— Хорошо, Петр Иванович.
Я закурил. Никогда с таким наслаждением не втягивал я, вернее, не выпускал из себя крепкий дукатный дым. Я ждал, он сделает мне замечание, что-то вроде: «Здесь не курят, товарищ Карманов», — но он молчал. И тогда заговорил я.
— Послушай, Свечкин, — сказал я. — Ты когда-нибудь интересовался своей родословной? Я хочу спросить, были ли среди твоих предков — в пятом, десятом поколении — люди верующие?

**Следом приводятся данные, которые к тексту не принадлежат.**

-- ==== Sys2Proof/Machine/Step.lean ====
section
/-! DEFINITION. The step function and the host's probe word. -/

namespace Sys2Proof.Machine

/-- One step (Run.lean says what it does). -/
def step (s : State) : Host.Outcome State Fault Refusal := Sys2Proof.Machine.runStep s

/-- The machine with an instruction stored where the next step fetches. -/
def State.withFetchWord (s : State) (nbits w : Nat) : State := Sys2Proof.Machine.placeWord s nbits w

end Sys2Proof.Machine
end

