-- ==== Sys2Proof/Machine/Core.lean ====
section
/-! DEFINITION. The model as the host sees it. -/

/-- The machine the host runs. -/
def Sys2Proof.core : Host.Core :=
  { State := Sys2Proof.Machine.State,
    Fault := Sys2Proof.Machine.Fault,
    Refusal := Sys2Proof.Machine.Refusal,
    step := Sys2Proof.Machine.step,
    reset := Sys2Proof.Machine.State.reset }
end

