/-- The addresses of a vertex instruction pass R260 and R261: aligned, canonical, in the region, readable and writable; none lies in
a sector with an outstanding scatter (R316). -/
def Sys2Proof.VertexOk (s : State) (align : Nat) (as : List (Nat × DWord)) (xs : List LaneAcc) : Prop :=
  formOk align as = none ∧ (∀ x ∈ as, inRegion s x.2 = true) ∧ checkLanes s .rw false 1 as = .ok xs ∧ NoScatter s xs

/-- An AOP sends its operation with the lane's operand, a doubleword's from two registers under `.DW` (R260). -/
def Sys2Proof.AopResult (i : AopOp → Instr) (op : AopOp → AtomicOp) : Prop :=
  ∀ (o : AopOp) (s : State) (xs : List LaneAcc), RunsLanes (i o) s → s.team.eng.count 4 < 64 →
    let dw := (hmodOf s.team).dw
    let k := if dw then 2 else 1
    VertexOk s (4 * k) (laneAddrs s.team o.g (memAddr s.team o.s o.a)) xs →
    Sends (i o) s o.g o.d.toNat k xs fun L =>
      .aop (op o) dw (aopArg s.team dw o.d.toNat L) (if op o = .cas then aopArg s.team dw (o.d.toNat + k) L else 0)

/-- R252, R257, R260 and R261: the eight AOPs and CALLM send one request for each active lane to the home of its address; the
destination stays empty until the replies are there. -/
def Obligations.VertexRequests : Prop :=
  AopResult .aopAdd (fun _ => .add) ∧ AopResult .aopMin (fun o => if o.u then .minU else .minS)
  ∧ AopResult .aopMax (fun o => if o.u then .maxU else .maxS) ∧ AopResult .aopXchg (fun _ => .xchg)
  ∧ AopResult .aopAnd (fun _ => .and) ∧ AopResult .aopOr (fun _ => .or) ∧ AopResult .aopXor (fun _ => .xor)
  ∧ AopResult .aopCas (fun _ => .cas)
  ∧ (∀ (o : CallmOp) (s : State) (xs : List LaneAcc), RunsLanes (.callm o) s → s.team.eng.count 4 < 64 →
      VertexOk s 1 (laneAddrs s.team o.g fun L => vbase s + ((vget s.team o.a.toNat L).setWidth 64 : DWord) * 64) xs →
      Sends (.callm o) s o.g o.d.toNat 1 xs fun L => .call o.m.toNat (va s o.d L))
  ∧ (∀ (s : State) (i : Nat) (q : VReq), s.vx.travelling[i]? = some q →
      (∀ p ∈ s.vx.travelling.take i, p.uid = q.uid → p.home ≠ q.home) → (s.vx.homes.getD q.home Home.empty).queue.length < 2048 →
      exec (.vertexRequestArrival i) s = .next (modHome { s with vx := { s.vx with travelling := s.vx.travelling.eraseIdx i } } q.home
        fun h => { h with queue := h.queue ++ [q] }))

/-- R258 to R260: a home takes its first request that may act. An atomic replaces the word or doubleword in committed memory by
the function of its operation and replies with the old value, and no other byte changes; a call that must be refused is answered
with status 3 and the refusal's number. -/
def Obligations.VertexAtomics : Prop :=
  (∀ (s : State) (h : Nat) (q : VReq), Invariant s →
      eligible s.ms (lockedBlocks (s.vx.homes.getD h Home.empty)) (fun q => !q.isCall || (refusalOf s q).isSome) []
        (s.vx.homes.getD h Home.empty).queue = some q →
      (∀ op dw x new, q.kind = .aop op dw x new → isRaw q.pa = false → q.pa % 8 + (if dw then 8 else 4) ≤ 8 →
        let n := if dw then 8 else 4
        let old : DWord := BitVec.ofNat 64 (ofLeBytes (commBytesK s.ms q.key q.pa n))
        Answers (.combineAtomic h) s fun t => ∃ u, t = replyTo u q (if dw then [loHalf old, hiHalf old] else [loHalf old])
          ∧ u = { modHome s h (fun x => { x with queue := x.queue.erase q }) with ms := u.ms }
          ∧ (Coherent s.ms → KeyHeld s.ms q.key q.pa → KeyHeld t.ms q.key q.pa →
            ∀ k, k < n → commByteK t.ms q.key (q.pa + k) = (atomicFn op dw old x new).extractLsb' (8 * k) 8)
          ∧ (Coherent s.ms → ∀ k a, isRaw a = false → KeyHeld s.ms k a → KeyHeld t.ms k a → (a / 64 = q.pa / 64 → k = q.key) →
            a < q.pa ∨ q.pa + n ≤ a → commByteK t.ms k a = commByteK s.ms k a))
      ∧ (∀ m x r, q.kind = .call m x → refusalOf s q = some r → Answers (.combineAtomic h) s fun t => ∃ u,
          t = replyTo u q [BitVec.ofNat 32 (3 * 2 ^ 30 + r)] ∧ u.ms = s.ms))
  ∧ (∀ (a x n : Word), let f := fun op => loHalf (atomicFn op false (a.setWidth 64) (x.setWidth 64) (n.setWidth 64))
      f .add = a + x ∧ f .minS = BitVec.ofInt 32 (min a.toInt x.toInt) ∧ f .maxS = BitVec.ofInt 32 (max a.toInt x.toInt)
      ∧ f .minU = BitVec.ofNat 32 (min a.toNat x.toNat) ∧ f .maxU = BitVec.ofNat 32 (max a.toNat x.toNat) ∧ f .xchg = x
      ∧ f .and = a &&& x ∧ f .or = a ||| x ∧ f .xor = a ^^^ x ∧ f .cas = if a = x then n else a)
  ∧ (∀ (a x n : DWord), let f := fun op => atomicFn op true a x n
      f .add = a + x ∧ f .minS = BitVec.ofInt 64 (min a.toInt x.toInt) ∧ f .maxS = BitVec.ofInt 64 (max a.toInt x.toInt)
      ∧ f .minU = BitVec.ofNat 64 (min a.toNat x.toNat) ∧ f .maxU = BitVec.ofNat 64 (max a.toNat x.toNat) ∧ f .xchg = x
      ∧ f .and = a &&& x ∧ f .or = a ||| x ∧ f .xor = a ^^^ x ∧ f .cas = if a = x then n else a)

/-- The home of the cluster the team in focus runs in (R18, R262). -/
abbrev Sys2Proof.ownHome (s : State) : Home := s.vx.homes.getD (clusterOf s.team.pl.core) Home.empty

/-- The vertex state with another value of the home of the team in focus. -/
abbrev Sys2Proof.withHome (s : State) (h : Home) : VertexUnit := { s.vx with homes := s.vx.homes.set (clusterOf s.team.pl.core) h }

/-- The state after the replies of a batch: each request's lane gets its slot, or the value that R265 gives an unanswered one. -/
abbrev Sys2Proof.answered (s : State) (b : VBatch) : State :=
  (b.reqs.zip b.slots).foldl (fun s x => replyTo s x.1 [x.2.getD 0x7FFFFFFF]) s

/-- The entry of a class and method in the class store. -/
abbrev Sys2Proof.methodEntry (s : State) (cls m : Nat) : Word :=
  match s.vx.classes.find? fun c => c.1 == cls with | some c => c.2.getD m 0 | none => 0

/-- R263: CBATCH forms a batch of calls of one method of one object: its lanes become the mask, each gets its argument,
four scalars describe the batch. With no request that may act the wave waits. -/
def Sys2Proof.BatchFormsClaim : Prop :=
  (∀ (o : CbatchOp) (s : State) (first : VReq) (size cls : Nat), Runs (.cbatch o) s → clusterOf s.team.pl.core < s.vx.homes.length →
      (ownHome s).batch = none → s.team.ctl.stack = [] →
      eligible s.ms [] (fun q => q.isCall && (refusalOf s q).isNone) [] (ownHome s).queue = some first →
      headerOf s.ms first.key first.pa = some (size, cls) → Answers (.cbatch o) s fun t =>
        ∃ b reqs, b.reqs = first :: reqs ∧ reqs.length ≤ 31
          ∧ (∀ q ∈ reqs, q ∈ (ownHome s).queue ∧ q.va = first.va ∧ q.isCall = true ∧ reqMethod q = reqMethod first)
          ∧ b = { reqs := first :: reqs, va := first.va, pa := first.pa, key := first.key, size := size, cls := cls,
                  method := reqMethod first, slots := List.replicate (reqs.length + 1) none, buffer := [] }
          ∧ t.vx = withHome s { ownHome s with batch := some b, queue := (ownHome s).queue.filter fun q => !b.reqs.contains q }
          ∧ t.team.ctl.mask = allLanes b.reqs.length
          ∧ (∀ L, L < s.team.rf.n → va t o.d L = match b.reqs[L]? with | some q => reqArg q | none => va s o.d L)
          ∧ spair t.team (4 * o.a.toNat) = first.va
          ∧ sget t.team (4 * o.a.toNat + 2)
            = BitVec.ofNat 32 (cls * 2 ^ 22 + reqMethod first * 2 ^ 16 + size * 2 ^ 12 + b.reqs.length)
          ∧ sget t.team (4 * o.a.toNat + 3) = methodEntry s cls (reqMethod first) &&& ~~~3
          ∧ Frame t { s with vx := t.vx, team := { s.team with ctl := { s.team.ctl with mask := t.team.ctl.mask } } } [o.d.toNat]
              (regsFrom (4 * o.a.toNat) 4) [] (nextPc s)
          ∧ BytesKept s t)
  ∧ (∀ (o : CbatchOp) (s : State), Ready (.cbatch o) s → (ownHome s).batch = none → s.team.ctl.stack = [] →
      eligible s.ms [] (fun q => q.isCall && (refusalOf s q).isNone) [] (ownHome s).queue = none →
      exec (.cbatch o) s = .next (hold s .batch))

/-- R264: CREPLY puts a lane's status and value into its return slot; a status above 1 traps with group 11 reason 5 and names the
lowest such lane. -/
def Sys2Proof.BatchRepliesClaim : Prop :=
  ∀ (o : CreplyOp) (s : State) (b : VBatch), (ownHome s).batch = some b → clusterOf s.team.pl.core < s.vx.homes.length →
    let mine := fun (L : Nat) => L < s.team.rf.n ∧ s.team.ctl.mask.getLsbD L = true ∧ L < b.reqs.length
    (Runs (.creply o) s → (∀ L, mine L → (va s o.b L).toNat % 4 < 2) → Answers (.creply o) s fun t =>
      ∃ c : VBatch, t.vx = withHome s { ownHome s with batch := some c } ∧ c = { b with slots := c.slots } ∧ c.slots.length = b.slots.length
        ∧ (∀ L, L < b.slots.length → (mine L → c.slots.getD L none
            = some (BitVec.ofNat 32 ((va s o.b L).toNat % 4 * 2 ^ 30 + (va s o.a L).toNat % 2 ^ 30)))
          ∧ (¬mine L → c.slots.getD L none = b.slots.getD L none))
        ∧ Frame t { s with vx := t.vx } [] [] [] (nextPc s) ∧ BytesKept s t)
    ∧ (∀ L, Ready (.creply o) s → mine L → 2 ≤ (va s o.b L).toNat % 4 → (∀ K, K < L → mine K → (va s o.b K).toNat % 4 < 2) →
      exec (.creply o) s = .next (trapBefore (noteIssue s) (trap11 s.team 5 (some L) 0)))

/-- R265: CDONE makes the cell's bytes committed, answers every request of the batch with its slot, closes the batch, and sets all
lanes. -/
def Sys2Proof.BatchEndsClaim : Prop :=
  ∀ (s : State) (b : VBatch), Runs .cdone s → Invariant s → clusterOf s.team.pl.core < s.vx.homes.length → (ownHome s).batch = some b →
    s.team.ctl.stack = [] → s.team.ctl.loops = [] → (∀ c ∈ b.buffer, isRaw c.1 = false) → Answers .cdone s fun t =>
      (Coherent s.ms → ∀ k a, isRaw a = false → KeyHeld s.ms k a → KeyHeld t.ms k a → (∀ c ∈ b.buffer, c.1 / 64 = a / 64 → b.key = k) →
        commByteK t.ms k a = (lastAt b.buffer a).getD (commByteK s.ms k a))
      ∧ t.vx = withHome s { ownHome s with batch := none, seq := (ownHome s).seq + 1 }
      ∧ Frame t { answered s b with ms := t.ms, vx := t.vx, team := { (answered s b).team with
          ctl := { s.team.ctl with mask := allLanes 32 } } } [] [] [] (nextPc s)

/-- R262 to R265: CBATCH forms a batch of calls, CREPLY fills a return slot, CDONE commits the cell and answers the batch. Outside a
batch CREPLY and CDONE trap with group 11 reason 4. -/
def Obligations.VertexBatches : Prop :=
  BatchFormsClaim ∧ BatchRepliesClaim ∧ BatchEndsClaim
  ∧ (∀ (o : CreplyOp) (s : State), Ready (.creply o) s → (ownHome s).batch = none →
      exec (.creply o) s = .next (trapBefore (noteIssue s) (trap11 s.team 4 none 0)))
  ∧ (∀ (s : State), Ready .cdone s → (ownHome s).batch = none →
      exec .cdone s = .next (trapBefore (noteIssue s) (trap11 s.team 4 none 0)))

/-- The polls a TWAIT makes (R268): each lane's sector and its watch point, the place in the device order its held state dates
from. -/
abbrev Sys2Proof.pollsOf (s : State) (xs : List LaneAcc) : List (Nat × Nat × Nat) :=
  xs.map fun x => (x.lane, x.pa / 64,
    watchPoint s.ms { s.team.ver with snap := some (s.team.ver.snap.getD s.ms.stamp) } (x.pa / 64))

/-- The end of a wait of R268 of a team whose version the wait has left as `v`: each polled lane's predicate says whether its sector was written,
the rest of the predicate stays, the holds on the polled sectors are released, so that they read as committed now, the snapshot stays and every
other sector reads as before; the team goes on. -/
def Sys2Proof.Polled (s t : State) (v : Version) (polls : List (Nat × Nat × Nat)) (p : BitVec 3) : Prop :=
  (∀ L, L < s.team.rf.n → pa t p L =
      if polls.any fun x => x.1 == L then polls.any fun x => x.1 == L && decide (x.2.2 < lastWrite s.ms x.2.1) else pa s p L)
    ∧ t.team.ver.snap = v.snap
    ∧ (∀ x ∈ polls, x.2.1 ∉ t.team.ver.held ∧ (Invariant s → ∀ k a, a / 64 = x.2.1 →
        teamByte t k a = (openByte s.team.ver a).getD (commByteK s.ms k a)))
    ∧ (∀ n, (∀ x ∈ polls, x.2.1 ≠ n) → (n ∈ t.team.ver.held ↔ n ∈ s.team.ver.held) ∧ ∀ k a, a / 64 = n →
        teamByte t k a = readByte s.ms v k a)
    ∧ Frame t { s with ms := t.ms, team := { s.team with ver := t.team.ver } } [] [] [p.toNat] (nextPc s)

/-- R256, R268 and R269: MREG copies a table of 64 words into a class of every home. TWAIT with no
sector written yet and a limit that is not zero waits; otherwise, and when a waiting team wakes, it writes its predicate. A team that a long
limit had parked fetches its loop body anew (R131). -/
def Obligations.WaitsAndClasses : Prop :=
  (∀ (o : MregOp) (s : State) (x : LaneAcc), Runs (.mreg o) s → s.ms.ecc = [] → (∀ p ∈ s.team.poison, p.1 ≠ s.team.nextTag) →
      checkLanes s .read true 256 [(0, spair s.team (2 * o.b.toNat))] = .ok [x] → NoScatter s (sectorAccs x 256) →
      let cls := (sget s.team o.a.toNat).toNat
      let word := fun (i : Nat) => loaded 4 (fun k => seeByte s x.via x.key (x.pa + 4 * i + k)) 0
      1 ≤ cls → cls ≤ 1023 → (∀ i, i < 64 → (word i).getLsbD 1 = false) → Answers (.mreg o) s fun t =>
        t.vx.classes = (cls, (List.range 64).map word) :: s.vx.classes.filter (fun c => c.1 != cls)
        ∧ Frame t { throughL1 s t with vx := { s.vx with classes := t.vx.classes } } [] [] [] (nextPc s) ∧ OthersStay s t ∧ BytesKept s t)
  ∧ (∀ (o : TwaitOp) (s : State) (xs : List LaneAcc), RunsLanes (.twait o) s → active s.team o.g ≠ 0 → s.team.stage = .resident →
      s.team.passed = none → NoScatter s xs → checkLanes s .read false 1 (laneAddrs s.team o.g (memAddr s.team o.s o.a)) = .ok xs →
      let ticks := (sget s.team o.d.toNat).toNat
      let hit := (pollsOf s xs).any fun x => decide (x.2.2 < lastWrite s.ms x.2.1)
      (ticks ≠ 0 → hit = false → Answers (.twait o) s fun t =>
        t.team.wait = .twait { polls := pollsOf s xs, limit := s.cycle + BitVec.ofNat 64 ticks, p := o.p, long := decide (16384 ≤ ticks) }
          ∧ t.team.rf = s.team.rf ∧ t.team.ctl = s.team.ctl ∧ t.team.sp = s.team.sp ∧ BytesKept s t)
      ∧ (ticks = 0 ∨ hit = true → Answers (.twait o) s fun t =>
        Polled s t { s.team.ver with snap := some (s.team.ver.snap.getD s.ms.stamp) } (pollsOf s xs) o.p))
  ∧ (∀ (o : TwaitOp) (s : State), Runs (.twait o) s → active s.team o.g = 0 → Answers (.twait o) s fun t => OnlyWrites s t [] [] [])
  ∧ (∀ (s : State) (w : Twait), s.team.wait = .twait w → s.team.stage = .resident → s.team.passed = none → w.p ≠ 7 → Shaped s.team → Laned s.team →
      Straight s → Answers (.twaitWake s.team.uid) s fun t =>
        Polled { s with team := { s.team with ctl := { s.team.ctl with buffer := if w.long then [] else s.team.ctl.buffer } } } t s.team.ver
          w.polls w.p)
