/-! A scalar register -/

@[simp] theorem setS_uid (t : Team) (r : Nat) (x : Word) : (setS t r x).uid = t.uid := rfl
@[simp] theorem setS_kind (t : Team) (r : Nat) (x : Word) : (setS t r x).kind = t.kind := rfl
@[simp] theorem setS_stage (t : Team) (r : Nat) (x : Word) : (setS t r x).stage = t.stage := rfl
@[simp] theorem setS_pl (t : Team) (r : Nat) (x : Word) : (setS t r x).pl = t.pl := rfl
@[simp] theorem setS_ctl (t : Team) (r : Nat) (x : Word) : (setS t r x).ctl = t.ctl := rfl
@[simp] theorem setS_sp (t : Team) (r : Nat) (x : Word) : (setS t r x).sp = t.sp := rfl
@[simp] theorem setS_ver (t : Team) (r : Nat) (x : Word) : (setS t r x).ver = t.ver := rfl
@[simp] theorem setS_eng (t : Team) (r : Nat) (x : Word) : (setS t r x).eng = t.eng := rfl
@[simp] theorem setS_nextTag (t : Team) (r : Nat) (x : Word) : (setS t r x).nextTag = t.nextTag := rfl
@[simp] theorem setS_wait (t : Team) (r : Nat) (x : Word) : (setS t r x).wait = t.wait := rfl
@[simp] theorem setS_book (t : Team) (r : Nat) (x : Word) : (setS t r x).book = t.book := rfl
@[simp] theorem setS_handler (t : Team) (r : Nat) (x : Word) : (setS t r x).handler = t.handler := rfl
@[simp] theorem setS_pending (t : Team) (r : Nat) (x : Word) : (setS t r x).pending = t.pending := rfl
@[simp] theorem setS_locus (t : Team) (r : Nat) (x : Word) : (setS t r x).locus = t.locus := rfl
@[simp] theorem setS_cont (t : Team) (r : Nat) (x : Word) : (setS t r x).cont = t.cont := rfl
@[simp] theorem setS_children (t : Team) (r : Nat) (x : Word) : (setS t r x).children = t.children := rfl
@[simp] theorem setS_posted (t : Team) (r : Nat) (x : Word) : (setS t r x).posted = t.posted := rfl
@[simp] theorem setS_efaults (t : Team) (r : Nat) (x : Word) : (setS t r x).efaults = t.efaults := rfl
@[simp] theorem setS_poison (t : Team) (r : Nat) (x : Word) : (setS t r x).poison = t.poison := rfl
@[simp] theorem setS_passed (t : Team) (r : Nat) (x : Word) : (setS t r x).passed = t.passed := rfl
@[simp] theorem setS_late (t : Team) (r : Nat) (x : Word) : (setS t r x).late = t.late := rfl

/-! A predicate -/

@[simp] theorem setP_uid (t : Team) (p : Nat) (m : LaneSet) : (setP t p m).uid = t.uid := rfl
@[simp] theorem setP_kind (t : Team) (p : Nat) (m : LaneSet) : (setP t p m).kind = t.kind := rfl
@[simp] theorem setP_stage (t : Team) (p : Nat) (m : LaneSet) : (setP t p m).stage = t.stage := rfl
@[simp] theorem setP_pl (t : Team) (p : Nat) (m : LaneSet) : (setP t p m).pl = t.pl := rfl
@[simp] theorem setP_ctl (t : Team) (p : Nat) (m : LaneSet) : (setP t p m).ctl = t.ctl := rfl
@[simp] theorem setP_sp (t : Team) (p : Nat) (m : LaneSet) : (setP t p m).sp = t.sp := rfl
@[simp] theorem setP_ver (t : Team) (p : Nat) (m : LaneSet) : (setP t p m).ver = t.ver := rfl
@[simp] theorem setP_eng (t : Team) (p : Nat) (m : LaneSet) : (setP t p m).eng = t.eng := rfl
@[simp] theorem setP_nextTag (t : Team) (p : Nat) (m : LaneSet) : (setP t p m).nextTag = t.nextTag := rfl
@[simp] theorem setP_wait (t : Team) (p : Nat) (m : LaneSet) : (setP t p m).wait = t.wait := rfl
@[simp] theorem setP_book (t : Team) (p : Nat) (m : LaneSet) : (setP t p m).book = t.book := rfl
@[simp] theorem setP_handler (t : Team) (p : Nat) (m : LaneSet) : (setP t p m).handler = t.handler := rfl
@[simp] theorem setP_pending (t : Team) (p : Nat) (m : LaneSet) : (setP t p m).pending = t.pending := rfl
@[simp] theorem setP_locus (t : Team) (p : Nat) (m : LaneSet) : (setP t p m).locus = t.locus := rfl
@[simp] theorem setP_cont (t : Team) (p : Nat) (m : LaneSet) : (setP t p m).cont = t.cont := rfl
@[simp] theorem setP_children (t : Team) (p : Nat) (m : LaneSet) : (setP t p m).children = t.children := rfl
@[simp] theorem setP_posted (t : Team) (p : Nat) (m : LaneSet) : (setP t p m).posted = t.posted := rfl
@[simp] theorem setP_efaults (t : Team) (p : Nat) (m : LaneSet) : (setP t p m).efaults = t.efaults := rfl
@[simp] theorem setP_poison (t : Team) (p : Nat) (m : LaneSet) : (setP t p m).poison = t.poison := rfl
@[simp] theorem setP_passed (t : Team) (p : Nat) (m : LaneSet) : (setP t p m).passed = t.passed := rfl
@[simp] theorem setP_late (t : Team) (p : Nat) (m : LaneSet) : (setP t p m).late = t.late := rfl

/-! Lanes of a predicate -/

@[simp] theorem setPLanes_uid (t : Team) (p : Nat) (m : LaneSet) (f : Nat → Bool) : (setPLanes t p m f).uid = t.uid := rfl
@[simp] theorem setPLanes_kind (t : Team) (p : Nat) (m : LaneSet) (f : Nat → Bool) : (setPLanes t p m f).kind = t.kind := rfl
@[simp] theorem setPLanes_stage (t : Team) (p : Nat) (m : LaneSet) (f : Nat → Bool) : (setPLanes t p m f).stage = t.stage := rfl
@[simp] theorem setPLanes_pl (t : Team) (p : Nat) (m : LaneSet) (f : Nat → Bool) : (setPLanes t p m f).pl = t.pl := rfl
@[simp] theorem setPLanes_ctl (t : Team) (p : Nat) (m : LaneSet) (f : Nat → Bool) : (setPLanes t p m f).ctl = t.ctl := rfl
@[simp] theorem setPLanes_sp (t : Team) (p : Nat) (m : LaneSet) (f : Nat → Bool) : (setPLanes t p m f).sp = t.sp := rfl
@[simp] theorem setPLanes_ver (t : Team) (p : Nat) (m : LaneSet) (f : Nat → Bool) : (setPLanes t p m f).ver = t.ver := rfl
@[simp] theorem setPLanes_eng (t : Team) (p : Nat) (m : LaneSet) (f : Nat → Bool) : (setPLanes t p m f).eng = t.eng := rfl
@[simp] theorem setPLanes_nextTag (t : Team) (p : Nat) (m : LaneSet) (f : Nat → Bool) : (setPLanes t p m f).nextTag = t.nextTag := rfl
@[simp] theorem setPLanes_wait (t : Team) (p : Nat) (m : LaneSet) (f : Nat → Bool) : (setPLanes t p m f).wait = t.wait := rfl
@[simp] theorem setPLanes_book (t : Team) (p : Nat) (m : LaneSet) (f : Nat → Bool) : (setPLanes t p m f).book = t.book := rfl
@[simp] theorem setPLanes_handler (t : Team) (p : Nat) (m : LaneSet) (f : Nat → Bool) : (setPLanes t p m f).handler = t.handler := rfl
@[simp] theorem setPLanes_pending (t : Team) (p : Nat) (m : LaneSet) (f : Nat → Bool) : (setPLanes t p m f).pending = t.pending := rfl
@[simp] theorem setPLanes_locus (t : Team) (p : Nat) (m : LaneSet) (f : Nat → Bool) : (setPLanes t p m f).locus = t.locus := rfl
@[simp] theorem setPLanes_cont (t : Team) (p : Nat) (m : LaneSet) (f : Nat → Bool) : (setPLanes t p m f).cont = t.cont := rfl
@[simp] theorem setPLanes_children (t : Team) (p : Nat) (m : LaneSet) (f : Nat → Bool) : (setPLanes t p m f).children = t.children := rfl
@[simp] theorem setPLanes_posted (t : Team) (p : Nat) (m : LaneSet) (f : Nat → Bool) : (setPLanes t p m f).posted = t.posted := rfl
@[simp] theorem setPLanes_efaults (t : Team) (p : Nat) (m : LaneSet) (f : Nat → Bool) : (setPLanes t p m f).efaults = t.efaults := rfl
@[simp] theorem setPLanes_poison (t : Team) (p : Nat) (m : LaneSet) (f : Nat → Bool) : (setPLanes t p m f).poison = t.poison := rfl
@[simp] theorem setPLanes_passed (t : Team) (p : Nat) (m : LaneSet) (f : Nat → Bool) : (setPLanes t p m f).passed = t.passed := rfl
@[simp] theorem setPLanes_late (t : Team) (p : Nat) (m : LaneSet) (f : Nat → Bool) : (setPLanes t p m f).late = t.late := rfl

Ничего теологического не было в моем вопросе. Просто мне приспичило дать понять ему (и я таки выложил ему это), что, помимо регланов и низких пройм, помимо всех этих хольнителей, «молний» и металлических пуговиц на ножках, существовали, существуют и, надо надеяться, всегда будут существовать такие эфемерные понятия, как идеи. Неважно в данном случае, в чем заключаются они — в предчувствии апокалипсического понедельника или тревоге за нивелировку личности в эпоху НТР. Неважно! Дело в другом… Вопрос, впрочем, был риторическим и даже в какой-то мере демагогичным, ибо не далее как полчаса назад я расстался с Иваном Петровичем, который одним своим существованием опровергал домыслы о генетической бездуховности Свечкиных. Но уж больно хотелось мне в самое яблочко поразить генерального директора.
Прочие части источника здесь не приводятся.